聖なる歌姫は嘘がつけない。

水瀬 こゆき

文字の大きさ
75 / 165
出会い編

さがってろ、お嬢

しおりを挟む
 
 「すみませんお嬢様。何も手出しできなくて」

 「仕方ありませんわよ。それに、悪いのはあちらですわ」

 ラグドーナのことはさておき、アルカティーナたちは人探しを再開させていた。

それにしてもラグドーナ様は本当に嫌な感じの人でした。
それに、ゼンにも変な気を遣わせてしまいましたね。
うぅ、申し訳ないです…。
わたくしがもっと上手くかわせていればよかったんですけど…。
わたくしはやっぱり、まだまだ未熟者ですね。

 落ち込むアルカティーナにゼンは釘をさすように小声で囁いた。

 「ありがとうございます。でも気をつけてくださいよ。ラグドーナ様はきっと諦めていません。それどころか、あの様子だと何か嫌がらせをしてくるに違いありません」

 「…そう、ですわよね」

 それには、わたくしも同意です。

 『後悔させてやりますよ』

ラグドーナ様の去り際の一言。
自分が次期公爵となり今以上に家を栄させ、『あの時お断りしなければよかった!!』と、わたくしを後悔させる……という趣旨ならいいのですが。
まあ確実に違うでしょうね。
彼が言いたかったのは、「痛い目に合わせてやる」という趣旨のことでしょうから。

 あぁ、どうしてわたくしはもっと上手くやれなかったのでしょう!!
こんなことになるなんて思いもしませんでした。
…ラグドーナ様、一体何を企んでいるのでしょう。
凄く悪寒がします。

 「お嬢様。少し休みましょうか?顔色が優れませんよ?」

 「ゼン……ありがとう、ございます…」

 また心配をかけてしまったみたいです。
ダメダメ!しっかりするのですよ、わたくし!!
こんなんじゃダメですよね。
 でも、わたくしは表情には一切出していないはず。
ゼンはとても敏感なのですね。
 とは言え少し疲れました。主にラグドーナ様とかラグドーナ様とかラグドーナ様のせいで!!!!
ここはお言葉に甘えましょう。

 「あ!あちらに人気のない良い感じの場所がありますわよ。ほら、あの大きな紅葉の木のあたりですわ!」

 会場の端に位置するその紅葉の木の辺りには、夜会参加者の姿は見られない。
 休息の場にはピッタリだろう。
ゼンは「そうですね」と賛成すると、アルカティーナをそこまでエスコートした。
…いや、していた。
していたのだが、あと少しで木の根元…というところでピタリと足を止めたのだ。

 「??どうしたんですかゼン」

 人もいないので、すっかりお嬢様口調をやめてしまったアルカティーナは訝しげにゼンを見つめる。
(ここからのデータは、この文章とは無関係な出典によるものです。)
-- ==== Sys2Proof/Machine/Ops.lean ====
section
/-! DEFINITION. The named operations over the staging buffers and the engines' registers, the one
operation that takes a failure (R270), and the reset input (R300, R301). -/

namespace Sys2Proof.Machine

/-! ### Staging buffers (R31, R53, R54) -/

/-- The value of a cell, if it holds one. -/
def Memory.read : Memory → Nat → Option Byte
  | [], _ => none
  | (k, v) :: m, a => if k = a then some v else Memory.read m a

/-- Give a cell a value, keeping the indices strictly rising. -/
def Memory.write : Memory → Nat → Byte → Memory
  | [], a, b => [(a, b)]
  | (k, v) :: m, a, b =>
    if a < k then (a, b) :: (k, v) :: m
    else if a = k then (a, b) :: m
    else (k, v) :: Memory.write m a b

/-- R23: `ENC_BUF` has `CAP + 4` cells. -/
def encBufSize (c : Config) : Nat := c.cap + 4

/-- R24: `DEC_BUF` has `CAP` cells. -/
def decBufSize (c : Config) : Nat := c.cap

/-- Read one byte of a buffer of `size` cells (R10 `MemRead`). -/
def load (size : Nat) (m : Memory) (a : Nat) : Except Fault Byte :=
  if a < size then
    match m.read a with
    | some b => .ok b
    | none => .error .unwrittenCell
  else .error .noSuchCell

/-- Write one byte of a buffer of `size` cells (R10 `MemWrite`). -/
def store (size : Nat) (m : Memory) (a : Nat) (b : Byte) : Except Fault Memory :=
  if a < size then .ok (m.write a b) else .error .noSuchCell

/-- Read `n` bytes from index `a` on, in index order. -/
def loadRange (size : Nat) (m : Memory) (a : Nat) : Nat → Except Fault (List Byte)
  | 0 => .ok []
  | n + 1 =>
    match load size m a with
    | .error r => .error r
    | .ok b =>
      match loadRange size m (a + 1) n with
      | .error r => .error r
      | .ok bs => .ok (b :: bs)

/-- Write bytes from index `a` on, in index order. -/
def storeAll (size : Nat) (m : Memory) (a : Nat) : List Byte → Except Fault Memory
  | [] => .ok m
  | b :: bs =>
    match store size m a b with
    | .error r => .error r
    | .ok m' => storeAll size m' (a + 1) bs

/-! ### Ends of commands -/

/-- Which engine fails, and how. -/
inductive Failure where
  | enc (e : EncodeError)
  | dec (e : DecodeError)
  deriving DecidableEq, Repr

/-- `raise` (R270), the hardware's one way to take a failure: the engine's sequencer becomes idle,
the outcome becomes `Failed`, and nothing else is written. There is nothing to return from
(R272): the next command starts from the accepting step. -/
def raise (f : Failure) (s : State) : State :=
  match f with
  | .enc e => { s with enc := { s.enc with state := .idle, out := some (.failed e) } }
  | .dec e => { s with dec := { s.dec with state := .idle, out := some (.failed e) } }

/-- `finish Ok` (R10, R197). -/
def finishEncode (s : State) : State :=
  { s with enc := { s.enc with state := .idle, out := some .ok } }

/-- R236: deliver one parsed value and finish. -/
def deliver (frame : Inbound) (s : State) : State :=
  { s with dec := { s.dec with
      frame := some frame, state := .idle, out := some (.delivered frame) } }

/-! ### Ports -/

/-- ENC's next answer; when none is recorded the sink is not ready (log entry 5). -/
def sinkAnswer (s : State) : SinkAnswer := s.enc.answers.headD .notReady

/-- DEC's next answer; when none is recorded the source is not ready (log entry 5). -/
def sourceAnswer (s : State) : SourceAnswer := s.dec.answers.headD .notReady

/-- The state in which a poll of the sink has been answered, with `out` still None (R26). -/
def sinkPolled (s : State) : State :=
  { s with enc := { s.enc with answers := s.enc.answers.tail, out := none } }

/-- The state in which a poll of the source has been answered, with `out` still None (R26). -/
def sourcePolled (s : State) : State :=
  { s with dec := { s.dec with answers := s.dec.answers.tail, out := none } }

/-- The sink has accepted a byte: it is appended to the outgoing stream for good (R55). -/
def sinkTook (b : Byte) (s : State) : State :=
  { s with enc := { s.enc with accepted := s.enc.accepted ++ [b] } }

/-- The source has given a byte: it is removed from the stream for good (R55). -/
def sourceGave (s : State) : State :=
  { s with dec := { s.dec with consumed := s.dec.consumed + 1 } }

/-! ### Register updates of the sequencers -/

/-- R193 and R194: the registers and the buffer of an accepted frame. -/
def startSending (f : TxRequest) (buf : Memory) (s : State) : State :=
  { s with enc := { s.enc with
      len := BitVec.ofNat 16 (encodedLength f)
      total := BitVec.ofNat 17 (encodedLength f + 4)
      idx := 0
      sum := sum8 (payloadOf f)
      buf := buf
      state := .send
      out := none } }

/-- R197: one more byte has been accepted. -/
def advanceEnc (s : State) : State := { s with enc := { s.enc with idx := s.enc.idx + 1 } }

/-- R221: the accepting step of READ. -/
def startReading (s : State) : State :=
  { s with dec := { s.dec with frame := none, state := .start, out := none } }

/-- R25: the sequencer of DEC goes to another state. -/
def gotoDec (d : DecSeq) (s : State) : State := { s with dec := { s.dec with state := d } }

/-- R226, R227: a new value of `dec_len`. -/
def setDecLen (l : U16) (s : State) : State := { s with dec := { s.dec with len := l } }

/-- R229: body initialisation. -/
def startBody (s : State) : State :=
  { s with dec := { s.dec with idx := 0, sum := 0, state := .body } }

/-- R230: one body byte has been stored. -/
def bodyStored (b : Byte) (buf : Memory) (s : State) : State :=
  { s with dec := { s.dec with buf := buf, sum := s.dec.sum + b, idx := s.dec.idx + 1 } }

/-! ### Scheduling -/

/-- ENC has something to do that does not wait for its environment. -/
def encCanMove (s : State) : Bool :=
  match s.enc.state with
  | .idle => !s.enc.requests.isEmpty
  | .send => !s.enc.answers.isEmpty

/-- Who moves. DESIGN CHOICE (log entry 6): with no entry left in the schedule ENC moves as long as
it has something to do, and DEC otherwise; by R60 the order cannot be told from the outcomes. -/
def nextTurn (s : State) : Turn :=
  match s.schedule with
  | t :: _ => t
  | [] => if encCanMove s then .enc else .dec

/-- The schedule entry of the current step is used up. -/
def popTurn (s : State) : State := { s with schedule := s.schedule.tail }

/-- The oldest ENCODE request leaves its port. -/
def popEncode (s : State) : State :=
  { s with enc := { s.enc with requests := s.enc.requests.tail } }

/-- One READ request leaves its port. -/
def popRead (s : State) : State :=
  { s with dec := { s.dec with requests := s.dec.requests - 1 } }

/-! ### The reset input -/

/-- R300, R301: reset in a running machine. Both engines, their commands and their outcomes go to
their reset values; what the parameters, the transport and the streams hold stays (log entry 17). -/
def applyReset (s : State) : State where
  config := s.config
  enc := { Enc.reset with answers := s.enc.answers, accepted := s.enc.accepted }
  dec := { Dec.reset with answers := s.dec.answers, consumed := s.dec.consumed }
  schedule := s.schedule

end Sys2Proof.Machine
end

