-- ==== Sys2Proof/Machine/Core.lean ====
section
/-! DEFINITION. The machine behind the host's interface. -/

def Sys2Proof.core : Host.Core :=
  { State := Sys2Proof.Machine.State, Fault := Sys2Proof.Machine.Fault,
    Refusal := Sys2Proof.Machine.Refusal, step := Sys2Proof.Machine.step,
    reset := Sys2Proof.Machine.State.reset }
end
 「そこに落ちてる髪飾…アメルダのものじゃないか?」

 ゼンの指差す方向ーー紅葉の根元のすぐそばーーに眼をやると、確かにキラキラ光る髪飾のようなものが見えます。
 でも光の加減でよく見えません。

 アルカティーナは近くで見ようとして、根元へと駆け寄っていって…すぐに後悔した。

 「……っっ!!」

 「お嬢、危ないっっ!」

 背後から怒号のようなゼンの声がしました。
それもそのはず。
わたくしは、すぐ真上から誰かに強い殺気を向けられたのですから。
それに気が付いたゼンが叫ぶのも仕方のないこと。
 そしてゼン同様、殺気に気が付いていたわたくしは反射的にその場から飛び退きました。
すぐに後ろからゼンが駆け寄ってきて、わたくしを庇うように前に立ちます。
そして、わたくしの真上…つまり、紅葉の木を射殺すように睨むと、低い声で言いました。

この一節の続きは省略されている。